Birth defects after prenatal exposure to antiepileptic drugs.

作者信息

Perucca Emilio

机构信息

Clinical Pharmacology Unit, Department of Internal Medicine and Therapeutics, University of Pavia, and Laboratories for Diagnostics and Applied Biological Research, Institute of Neurology, IRCCS C Mondino Foundation, Pavia, Italy.

出版信息

Lancet Neurol. 2005 Nov;4(11):781-6. doi: 10.1016/S1474-4422(05)70224-6.

Abstract

BACKGROUND

Exposure to antiepileptic drugs (AEDs) in the first trimester of pregnancy has been associated with an increased risk of major congenital anomalies (MCAs) in offspring. Most of the studies, however, have been fraught with methodological shortcomings, and differences in ascertainment methods and classifications prevent meaningful data pooling. Individual studies lacked the statistical power to assess comparative risks associated with specific AEDs.

RECENT DEVELOPMENTS

Several larger-scale studies, including collaborative multinational registries, have been set up to compare MCA risks associated with different treatments, including newer generation AEDs. Results have largely been consistent with the notion that monotherapy with the most commonly used AEDs is associated with an increase in risk of MCAs by two to three times, and that the magnitude of risk increases in offspring exposed to polytherapy. Available evidence does not suggest that epilepsy per se is associated with a major increase in the risk of MCAs. Almost all studies have suggested that exposure to valproic acid is associated with a greater incidence of MCAs than other AEDs. Valproic acid is also the only AED for which a dose-dependency has been confirmed in several studies: the increase in risk of MCAs, compared with other AEDs, is especially evident at doses above 800-1000 mg/day. Data from the North American registry have suggested that phenobarbital may also have a higher teratogenic risk compared with AEDs other than valproic acid, but evidence remains inconclusive.
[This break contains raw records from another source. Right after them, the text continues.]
/-- A write of STATUS under a mask of writable fields keeps it legal. -/
theorem StatusLegal.write {w : Word64} (h : StatusLegal w) (v mask : Word64) (hm : mask &&& 0xFFFFFFFFFFFF007F = 0)
    (hp : mask.getLsbD 12 = true → mask.getLsbD 13 = true) (hq : mask.getLsbD 13 = true → mask.getLsbD 12 = true) :
    StatusLegal (statusWrite w v mask) := by
  have hlow : ∀ i, i < 64 → (0xFFFFFFFFFFFF007F#64).getLsbD i = true → mask.getLsbD i = false := fun i _ hb => by
    have := congrArg (fun x : Word64 => x.getLsbD i) hm
    simpa [BitVec.getLsbD_and, hb] using this
  have h00 := hlow 0 (by omega) (by decide)
  have h01 := hlow 1 (by omega) (by decide)
  rw [statusLegal_bits] at h ⊢
  obtain ⟨h0, h12, hr⟩ := h
  have hn : natAt v 12 2 = 3 ↔ (v.getLsbD 12 && v.getLsbD 13) = true := by
    have e : natAt v 12 2 = (bitsAt v 12 2).toNat := by simp [natAt, bitsAt]
    have e0 : (bitsAt v 12 2).getLsbD 0 = v.getLsbD 12 := by simp [bitsAt]
    have e1 : (bitsAt v 12 2).getLsbD 1 = v.getLsbD 13 := by simp [bitsAt]
    rw [e, ← e0, ← e1]
    generalize bitsAt v 12 2 = b
    revert b; decide
  have bit (i : Nat) (hi : i < 64) (m : Word64) :
      ((w &&& ~~~m) ||| (v &&& m)).getLsbD i = if m.getLsbD i then v.getLsbD i else w.getLsbD i := by
    simp only [BitVec.getLsbD_or, BitVec.getLsbD_and, BitVec.getLsbD_not, hi, decide_true, Bool.true_and]
    cases m.getLsbD i <;> simp
  have res : ∀ i, i < 64 → (0xFFFFFFFFFFFF007C#64).getLsbD i = true → (0xFFFFFFFFFFFF007F#64).getLsbD i = true := by decide
  unfold statusWrite
  split
  next h3 =>
    have bm (i : Nat) (hi : i < 64) : (mask &&& ~~~0x3000#64).getLsbD i = (mask.getLsbD i && !(0x3000#64).getLsbD i) := by
      simp only [BitVec.getLsbD_and, BitVec.getLsbD_not, hi, decide_true, Bool.true_and]
    refine ⟨?_, ?_, fun i hi hb => ?_⟩
    · rw [bit 0 (by omega), bit 1 (by omega), bm 0 (by omega), bm 1 (by omega), h00, h01]; exact h0
    · have a12 : (0x3000#64).getLsbD 12 = true := by decide
      have a13 : (0x3000#64).getLsbD 13 = true := by decide
      rw [bit 12 (by omega), bit 13 (by omega), bm 12 (by omega), bm 13 (by omega), a12, a13]
      simpa using h12
    · rw [bit i hi, bm i hi, hlow i hi (res i hi hb)]; exact hr i hi hb
  next h3 =>
    refine ⟨?_, ?_, fun i hi hb => ?_⟩
    · rw [bit 0 (by omega), bit 1 (by omega), h00, h01]; exact h0
    · rw [hn] at h3
      rw [bit 12 (by omega), bit 13 (by omega)]
      cases e : mask.getLsbD 12
      · cases e' : mask.getLsbD 13
        · simpa using h12
        · exact absurd (hq e') (by rw [e]; exact Bool.false_ne_true)
      · rw [hp e]; simpa using h3
    · rw [bit i hi, hlow i hi (res i hi hb)]; exact hr i hi hb

theorem foldl_holds {p : List Instr} {α : Type} {l : List α} {f : State → α → State} {s : State} (h : Holds p s)
    (hf : ∀ s x, Holds p s → Holds p (f s x)) : Holds p (l.foldl f s) := by
  induction l generalizing s with
  | nil => exact h
  | cons x l ih => exact ih (hf s x h)

theorem holds_snd {p : List Instr} {α : Type} {e : α × State} {a : α} {t : State} (he : e = (a, t)) (h : Holds p e.2) : Holds p t := by
  subst he; exact h

theorem holds_fst {p : List Instr} {α : Type} {e : State × α} {a : α} {t : State} (he : e = (t, a)) (h : Holds p e.1) : Holds p t := by
  subst he; exact h

theorem foldl_snd_holds {p : List Instr} {α β : Type} {l : List α} {f : β × State → α → β × State} {i : β × State} (h : Holds p i.2)
    (hf : ∀ a x, Holds p a.2 → Holds p (f a x).2) : Holds p (l.foldl f i).2 := by
  induction l generalizing i with
  | nil => exact h
  | cons x l ih => exact ih (hf i x h)

theorem foldl_fst_holds {p : List Instr} {α β : Type} {l : List α} {f : State × β → α → State × β} {i : State × β} (h : Holds p i.1)
    (hf : ∀ a x, Holds p a.1 → Holds p (f a x).1) : Holds p (l.foldl f i).1 := by
  induction l generalizing i with
  | nil => exact h
  | cons x l ih => exact ih (hf i x h)

/-- Every state in an answer that may be absent holds. -/
structure HoldsIn (p : List Instr) {α : Type} (π : α → State) (o : Option α) : Prop where
  holds : ∀ r, o = some r → Holds p (π r)

theorem HoldsIn.none {p : List Instr} {α : Type} {π : α → State} : HoldsIn p π none := ⟨fun _ h => nomatch h⟩

theorem HoldsIn.some {p : List Instr} {α : Type} {π : α → State} {a : α} (h : Holds p (π a)) : HoldsIn p π (some a) :=
  ⟨fun _ e => Option.some.inj e ▸ h⟩

theorem holds_bootStore {p : List Instr} {s : State} (h : Holds p s) (a : Nat) (bs : List Byte) :
    Holds p { s with bootFlash := Mem.store s.bootFlash a bs } :=
  ⟨h.queue, ⟨h.mem.1, h.mem.2.1, Mem.wf_store h.mem.2.2 a bs⟩, h.status⟩

/-- A state with the cores reset and DRAM lost. -/
theorem holds_fresh {p : List Instr} {s t : State} (h : Holds p s) (hq : t.pending = s.pending) (hd : t.dram = [] ∨ t.dram = s.dram)
    (hm : t.host.mem = s.host.mem) (hb : t.bootFlash = s.bootFlash) (hc : t.cores = Vector.replicate 16 Core.reset) : Holds p t := by
  refine ⟨hq.trans h.queue, ⟨?_, hm ▸ h.mem.2.1, hb ▸ h.mem.2.2⟩, fun c => ?_⟩
  · rcases hd with e | e
    · rw [e]; rfl
    · rw [e]; exact h.mem.1
  · have : t.core c = Core.reset := by simp [State.core, hc]
    rw [this]; exact statusLegal_reset

theorem holds_snd_ite {p : List Instr} {α : Type} {c : Prop} [Decidable c] {a b : α × State} (ha : c → Holds p a.2) (hb : ¬c → Holds p b.2) :
    Holds p (if c then a else b).2 := by
  split
  · exact ha ‹_›
  · exact hb ‹_›

theorem legal_ofNat_two {b : BitVec 1} : (b.setWidth 2).toNat < 3 := by
  revert b; decide

theorem HoldsIn.ite {p : List Instr} {α : Type} {π : α → State} {c : Prop} [Decidable c] {a b : Option α} (ha : c → HoldsIn p π a)
    (hb : ¬c → HoldsIn p π b) : HoldsIn p π (if c then a else b) := by
  split
  · exact ha ‹_›
  · exact hb ‹_›

theorem holds_trace {p : List Instr} {s : State} (h : Holds p s) (x : Trace) : Holds p { s with trace := x } := ⟨h.queue, h.mem, h.status⟩

/-- `Holds` of a state with these queue, memories and cores. -/
def HoldsParts (p q : List Instr) (dram hostMem bootFlash : Mem) (cores : Vector Core 16) : Prop :=
  q = p ∧ (Mem.wf dram = true ∧ Mem.wf hostMem = true ∧ Mem.wf bootFlash = true) ∧ ∀ c : CoreId, (cores[c]).statusLegal

theorem holds_of_parts {p : List Instr} {s : State} (h : HoldsParts p s.pending s.dram s.host.mem s.bootFlash s.cores) : Holds p s :=
  ⟨h.1, h.2.1, h.2.2⟩
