theorem State.drainWaiting_holds {p : List Instr} {s : State} (h : Holds p s) : ∀ a1, Holds p (State.drainWaiting s a1) := by
  intro a1
  induction a1 generalizing s with
  | zero =>
    unfold State.drainWaiting
    repeat' first
      | with_reducible assumption
  | succ k ih =>
    unfold State.drainWaiting
    try dsimp only
    repeat' first
      | with_reducible assumption
      | (with_reducible apply ih)
      | with_reducible refine holds_ite (fun _ => ?_) (fun _ => ?_)
      | with_reducible refine State.appendNow_holds ?_ _ _
      | (refine holds_of_parts ?_; dsimp only; with_reducible refine Holds.parts ?_)
      | split

theorem State.openSuperblock_holds {p : List Instr} {s : State} (h : Holds p s) : ∀ a1, Holds p (State.openSuperblock s a1).2 := by
  intro a1
  unfold State.openSuperblock
  try dsimp only
  repeat' first
    | with_reducible assumption
    | intro _
    | with_reducible refine holds_snd_ite (fun _ => ?_) (fun _ => ?_)
    | with_reducible refine foldl_holds ?_ ?_
    | with_reducible refine State.setFld_holds ?_ _ _
    | with_reducible refine State.setSuperblock_holds ?_ _ _
    | with_reducible refine State.append_holds ?_ _ _
    | (refine holds_of_parts ?_; dsimp only; with_reducible refine Holds.parts ?_)

theorem State.setStream_holds {p : List Instr} {s : State} (h : Holds p s) : ∀ a1 a2, Holds p (State.setStream s a1 a2) := by
  intro a1 a2
  unfold State.setStream
  try dsimp only
  repeat' first
    | with_reducible assumption
    | (refine holds_of_parts ?_; dsimp only; with_reducible refine Holds.parts ?_)

theorem State.fillRound_holds {p : List Instr} {s : State} (h : Holds p s) : ∀ a1 a2, Holds p (State.fillRound s a1 a2) := by
  intro a1 a2
  induction a2 generalizing s a1 with
  | zero =>
    unfold State.fillRound
    repeat' first
      | with_reducible assumption
  | succ k ih =>
    unfold State.fillRound
    try dsimp only
    repeat' first
      | with_reducible assumption
      | (with_reducible apply ih)
      | with_reducible refine holds_ite (fun _ => ?_) (fun _ => ?_)
      | with_reducible refine State.setStream_holds ?_ _ _
      | with_reducible refine State.openSuperblock_holds ?_ _
      | (refine holds_of_parts ?_; dsimp only; with_reducible refine Holds.parts ?_)
      | (with_reducible apply holds_snd; with_reducible assumption)
      | split

theorem State.fill_holds {p : List Instr} {s : State} (h : Holds p s) : ∀ a1, Holds p (State.fill s a1) := by
  intro a1
  unfold State.fill
  try dsimp only
  repeat' first
    | with_reducible assumption
    | with_reducible refine State.fillRound_holds ?_ _ _

theorem State.programWords_holds {p : List Instr} {s : State} (h : Holds p s) : ∀ a1, Holds p (State.programWords s a1) := by
  intro a1
  unfold State.programWords
  try dsimp only
  repeat' first
    | with_reducible assumption
    | intro _
    | with_reducible refine foldl_holds ?_ ?_
    | (refine holds_of_parts ?_; dsimp only; with_reducible refine Holds.parts ?_)
    | split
Information about effects on fetuses of newer generation AEDs other than lamotrigine and oxcarbazepine is scant. Although teratogenic effects of lamotrigine and oxcarbazepine have not been established with certainty, none of the investigations to date identified any statistically significant difference in rates of MCAs between infants exposed to lamotrigine or oxcarbazepine and infants exposed to carbamazepine. In the case of lamotrigine, moreover, a positive correlation between maternal dose and rates of MCAs has been identified. WHERE NEXT?: Collaborative pregnancy registries worldwide are at work to fill remaining gaps in knowledge. Issues to be addressed include the comparative risks associated with phenobarbital, with low-dose valproic acid, with newer generation AEDs, and with specific AED combinations; the influence of potential confounders; and the interaction of AED-associated risks with other risk factors, such as genetic profiles. Large scale studies may also clarify whether individual AEDs differ in their ability to cause specific anomalies. Finally, studies are urgently needed to investigate other potential adverse effects of AED exposure, with special reference to effects on postnatal intellectual development.

摘要

背景

孕期头三个月接触抗癫痫药物(AEDs)与后代发生重大先天性畸形(MCAs)的风险增加有关。然而,大多数研究存在方法学上的缺陷,且确定方法和分类的差异阻碍了有意义的数据汇总。个别研究缺乏评估与特定AEDs相关的比较风险的统计能力。

最新进展

已经开展了几项大规模研究,包括跨国合作登记处,以比较与不同治疗方法相关的MCA风险,包括新一代AEDs。结果在很大程度上与以下观点一致:使用最常用的AEDs进行单药治疗会使MCA风险增加两到三倍,并且接受联合治疗的后代的风险程度会增加。现有证据并不表明癫痫本身会使MCA风险大幅增加。几乎所有研究都表明,接触丙戊酸比接触其他AEDs导致MCA的发生率更高。丙戊酸也是唯一在多项研究中已证实存在剂量依赖性的AED:与其他AEDs相比,MCA风险增加在每日剂量高于800 - 1000毫克时尤为明显。北美登记处的数据表明,与除丙戊酸之外的AEDs相比,苯巴比妥可能也具有更高的致畸风险,但证据仍不确凿。关于除拉莫三嗪和奥卡西平之外的新一代AEDs对胎儿影响的信息很少。虽然拉莫三嗪和奥卡西平的致畸作用尚未确定,但迄今为止的所有调查均未发现接触拉莫三嗪或奥卡西平的婴儿与接触卡马西平的婴儿之间的MCA发生率存在任何统计学上的显著差异。此外,就拉莫三嗪而言,已确定母体剂量与MCA发生率之间存在正相关。

下一步方向

全球范围内的合作妊娠登记处正在努力填补知识空白。需要解决的问题包括与苯巴比妥、低剂量丙戊酸、新一代AEDs以及特定AED组合相关的比较风险;潜在混杂因素的影响;以及AED相关风险与其他风险因素(如基因图谱)的相互作用。大规模研究还可能阐明个别AEDs在导致特定异常方面的能力是否存在差异。最后,迫切需要开展研究以调查AED暴露的其他潜在不良影响,特别是对出生后智力发育的影响。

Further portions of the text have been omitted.